3.  Other Duties of OFI.

      OFI shall, at its own expense, provide and supervise the activities of
all administrative and clerical personnel as shall be required to provide
effective corporate administration for the Fund, including the compilation
and maintenance of such records with respect to its operations as may
reasonably be required; the preparation and filing of such reports with
respect thereto as shall be required by the Commission; composition of
periodic reports with respect to its operations for the shareholders of the
Fund; composition of proxy materials for meetings of the Fund's shareholders
and the composition of such registration statements as may be required by
federal securities laws for the private placement of shares of the Fund. OFI
shall, at its own cost and expense, also provide the Fund with adequate
office space, facilities and equipment.

4.  Allocation of Expenses.

      All other costs and expenses not expressly assumed by OFI under this
Agreement, or to be paid by the Placement Agent of the shares of the Fund,
shall be paid by the Fund, including, but not limited to (i) interest and
taxes; (ii) brokerage commissions; (iii) premiums for fidelity and other
insurance coverage requisite to its operations; (iv) the fees and expenses of
its Directors; (v) legal and audit expenses; (vi) custodian and transfer
agent fees and expenses; (vii) expenses incident to the redemption of its
shares; (viii) expenses incident to the issuance of its shares against
payment therefor by or on behalf of the subscribers thereto; (ix) fees and
expenses, other than as hereinabove provided, incident to the registration
under federal securities laws of shares of the Fund; (x) expenses of printing
and mailing reports, notices and proxy materials to shareholders of the Fund;
(xi) except as noted above, all other expenses incidental to holding meetings
of the Fund's shareholders; and (xii) such extraordinary non-recurring
expenses as may arise, including litigation affecting the Fund and any
obligation which the Fund may have to indemnify its officers and Directors
with respect thereto. Any officers or employees of OFI or any entity
controlling, controlled by or under common control with OFI, who may also
serve as officers, Directors or employees of the Fund shall not receive any
compensation from the Fund for their services.

5.  Compensation of OFI.

      The Fund agrees to pay OFI and OFI agrees to accept as full
compensation for the performance of all functions and duties on its part to
be performed pursuant to the provisions hereof, a management fee computed on
the total net assets of the Fund as of the close of each business day and
payable monthly at the annual rate of 0.40% of average annual net assets.

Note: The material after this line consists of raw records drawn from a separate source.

/-- L slot (R243). -/
def slotL (w : Nat) : Option Instr :=
  match fld w 56 8 with
  | 0x01 => do
      let s ← space (sp w)
      let z ← size (sz w)
      req (loadOk s w ∧ (z ≠ .d ∨ zx w = false))
      return .ld s z (zx w) (fw w) (fc w) (← lt 32 (d w)) (← mem w) (landF w)
  | 0x02 => do
      let s ← space (sp w)
      req (loadOk s w ∧ sz w = 0 ∧ zx w = false)
      return .ldv s (fw w) (fc w) (d w) (← mem w) (landF w)
  | 0x03 => do
      let s ← space (sp w)
      let z ← size (sz w)
      req (loadOk s w ∧ z ≠ .d ∧ (z ≠ .w ∨ zx w = false))
      return .ldvS s z (zx w) (fw w) (fc w) (d w) (← mem w) (landF w)
  | 0x04 => do
      let s ← space (sp w)
      let z ← size (sz w)
      req (loadOk s w ∧ z ≠ .d ∧ (z ≠ .w ∨ zx w = false))
      return .ldvX s z (zx w) (fw w) (fc w) (d w) (← memX w) (landF w)
  | 0x05 => do
      let s ← space (sp w)
      req (loadOk s w ∧ sz w = 3 ∧ zx w = false)
      return .ldm s (fw w) (fc w) (← lt 16 (d w)) (← mem w) (landF w)
  | 0x08 => do
      req (d w = 0 ∧ fld w 25 8 = 128 ∧ landF w = 0)
      return .pref (← mem w)
  | _ => none

/-- W slot (R244, R231). -/
def slotW (w : Nat) : Option Instr :=
  match fld w 56 8 with
  | 0x01 => do
      let s ← space (sp w)
      req (storeOk s w)
      return .st s (← size (sz w)) (← feQ (fld w 25 2)) (← lt 32 (d w)) (← mem w)
  | 0x02 => do
      let s ← space (sp w)
      req (storeOk s w ∧ sz w = 0)
      return .stv s (← feQ (fld w 25 2)) (d w) (← mem w)
  | 0x03 => do
      let s ← space (sp w)
      let z ← size (sz w)
      req (storeOk s w ∧ z ≠ .d)
      return .stvS s z (← feQ (fld w 25 2)) (d w) (← mem w)
  | 0x04 => do
      let s ← space (sp w)
      let z ← size (sz w)
      req (storeOk s w ∧ z ≠ .d)
      return .stvX s z (← feQ (fld w 25 2)) (d w) (← memX w)
  | 0x05 => do
      let s ← space (sp w)
      req (storeOk s w ∧ sz w = 3)
      return .stm s (← feQ (fld w 25 2)) (← lt 16 (d w)) (← mem w)
  | 0x06 => do
      let k ← lt 32 (d w)
      req (k ≠ 0 ∨ landF w = 0)
      return .amo (← amoOp (fld w 29 4)) (← order (fld w 25 4)) k (← mem w) (landF w)
  | 0x07 => do
      let k ← lt 32 (d w)
      req (fld w 29 4 = 0 ∧ (k ≠ 0 ∨ landF w = 0))
      return .cas (← order (fld w 25 4)) k (← mem w) (landF w)
  | 0x08 => do
      req (fld w 29 1 = 0 ∧ landF w = 0)
      let r ← relOnly (fld w 25 4)
      let m ← mem w
      match fld w 30 2 with
      | 0 => do
          req (d w = 0)
          return .amof (fld w 32 1 == 1) r m
      | 1 => return .amofSeq (fld w 32 1 == 1) r (← lt 32 (d w)) m
      | 2 => do
          req (m.idx = 0)
          return .amofSeqSkip (fld w 32 1 == 1) r (← lt 32 (d w)) m
      | _ => none
  | 0x0A => do
      let s ← space (sp w)
      req (s ≠ .g ∧ sz w = 0 ∧ zx w = false ∧ landF w = 0 ∧ fw w ≠ fc w)
      return .setfe s (fw w) (← lt 32 (d w)) (← mem w)
  | _ => none

/-- Fields of the ENG.C class (R227). -/
def f3 (w : Nat) : Nat := fld w 7 6
def pd (w : Nat) : Nat := fld w 3 4
def cm (w : Nat) : Nat := fld w 25 8

/-- The origin, command and auxiliary registers of a CP or NET command; LAND, F3, PD and the reserved bits are zero. -/
def cmd (k : Nat → Nat → Nat → Instr) (w : Nat) : Option Instr := do
  req (fld w 0 25 = 0)
  return k (d w) (← lt 32 (a w)) (← lt 32 (b w))

/-- Two scalar registers in F1 and F2 and nothing else. -/
def f12 (k : Nat → Nat → Instr) (w : Nat) : Option Instr := do
  req (d w = 0 ∧ fld w 0 33 = 0)
  return k (← lt 32 (a w)) (← lt 32 (b w))

/-- C slot (R245, R320, R326, R332). -/
def slotC (w : Nat) : Option Instr :=
  match fld w 56 8 with
  | 0x01 => do req (cm w % 128 = 0); cmd (.cp (cm w == 128)) w
  | 0x02 => do req (cm w = 0); cmd .cpMc w
  | 0x03 => do req (cm w % 128 < 2); cmd (.cpX (128 ≤ cm w) (cm w % 2 == 1)) w
  | 0x04 => do cmd (.cpPk (128 ≤ cm w) (← codec (cm w % 128))) w
  | 0x05 => do req (cm w % 128 = 0); cmd (.cpUn (cm w == 128)) w
  | 0x06 => f12 .cpStamp w
  | 0x07 => do
      req (fld w 0 39 = 0)
      return .lrecPut (d w) (← lt 32 (a w))
  | 0x08 => do
      req (fld w 0 39 = 0)
      return .lrecGet (d w) (← lt 32 (a w))
  | 0x09 => f12 .cln w
  | 0x0A => f12 .inv w
  | 0x0B => f12 .clninv w
  | 0x10 => do
      req (fld w 7 32 = 0 ∧ fld w 0 3 = 0)
      return .tsDep (pd w) (d w) (← lt 32 (a w))
  | 0x11 => do
      req (cm w = 0 ∧ landF w = 0 ∧ fld w 0 3 = 0)
      return .tsRd (pd w) (d w) (← lt 32 (a w)) (← lt 32 (b w)) (← lt 32 (f3 w))
  | 0x12 => do
      req (cm w = 0 ∧ landF w = 0 ∧ fld w 0 3 = 0)
      return .tsTake (pd w) (d w) (← lt 32 (a w)) (← lt 32 (b w)) (← lt 32 (f3 w))
  | 0x13 => do
      req (cm w = 0 ∧ f3 w = 0 ∧ fld w 0 3 = 0)
      return .tsRdp (pd w) (d w) (← lt 32 (a w)) (← lt 32 (b w)) (landF w)
  | 0x14 => do
      req (cm w = 0 ∧ f3 w = 0 ∧ fld w 0 3 = 0)
      return .tsTakep (pd w) (d w) (← lt 32 (a w)) (← lt 32 (b w)) (landF w)
  | 0x15 => do
      req (cm w = 0 ∧ fld w 0 3 = 0)
      return .tsCnt (pd w) (← lt 32 (d w)) (← lt 32 (a w)) (← lt 32 (b w)) (f3 w) (landF w)
  | 0x20 => do
      req (fld w 29 2 = 0 ∧ landF w = 0 ∧ fld w 0 7 = 0)
      return .rcall (fld w 32 1 == 1) (fld w 31 1 == 1) (fld w 25 4) (← lt 32 (d w)) (← lt 32 (a w)) (← lt 32 (b w)) (← lt 32 (f3 w))
  | 0x21 => do
      req (fld w 29 3 = 0 ∧ landF w = 0 ∧ fld w 0 7 = 0)
      return .rpost (fld w 32 1 == 1) (fld w 25 4) (d w) (← lt 32 (a w)) (← lt 32 (b w)) (← lt 32 (f3 w))
  | 0x22 => do
      req (d w = 0 ∧ fld w 13 20 = 0 ∧ fld w 0 7 = 0)
      return .rret (← lt 32 (a w)) (← lt 32 (b w)) (← lt 32 (f3 w))
  | 0x30 => do
      req (d w = 0 ∧ fld w 7 26 = 0 ∧ fld w 0 3 = 0)
      return .nmLoad (pd w) (← lt 32 (a w)) (← lt 32 (b w))
  | 0x31 => do
      req (d w = 0 ∧ fld w 7 26 = 0 ∧ fld w 0 3 = 0)
      return .nmGo (pd w) (← lt 32 (a w)) (← lt 32 (b w))
  | 0x32 => do
      req (d w = 0 ∧ fld w 0 39 = 0)
      return .nmStop (← lt 32 (a w))
  | 0x33 => do
      req (fld w 0 39 = 0)
      return .nmStat (← lt 32 (d w)) (← lt 32 (a w))
  | 0x38 => do cmd (.netPut (128 ≤ cm w) (← codec (cm w % 128))) w
  | 0x39 => do req (cm w % 128 = 0); cmd (.netGet (cm w == 128)) w
  | _ => none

6.  Use of Name "Oppenheimer."

      OFI hereby grants to the Fund a royalty-free, non-exclusive license to
use the name "Oppenheimer" in the name of the Fund for the duration of this
Agreement and any extensions or renewals thereof. Such license may, upon
termination of this Agreement, be terminated by OFI, in which event the Fund
shall promptly take whatever action may be necessary to change its name and
discontinue any further use of the name "Oppenheimer" in the name of the Fund
or otherwise. The name "Oppenheimer" may be used or licensed by OFI in
connection with any of its activities or licensed by OFI to any other party.

7.  Portfolio Transactions and Brokerage.

      (a) OFI is authorized, in arranging the Fund's portfolio transactions,
to employ or deal with such members of securities or commodities exchanges,
brokers or dealers, including "affiliated" broker dealers (as that term is
defined in the Investment Company Act) (hereinafter "broker-dealers"), as
may, in its best judgment, implement the policy of the Fund to obtain, at
reasonable expense, the "best execution" (prompt and reliable execution at
the most favorable security price obtainable) of the Fund's portfolio
transactions as well as to obtain, consistent with the provisions of
subparagraph "(c)" of this paragraph "7," the benefit of such investment
information or research as may be of significant assistance to the
performance by OFI of its investment management functions.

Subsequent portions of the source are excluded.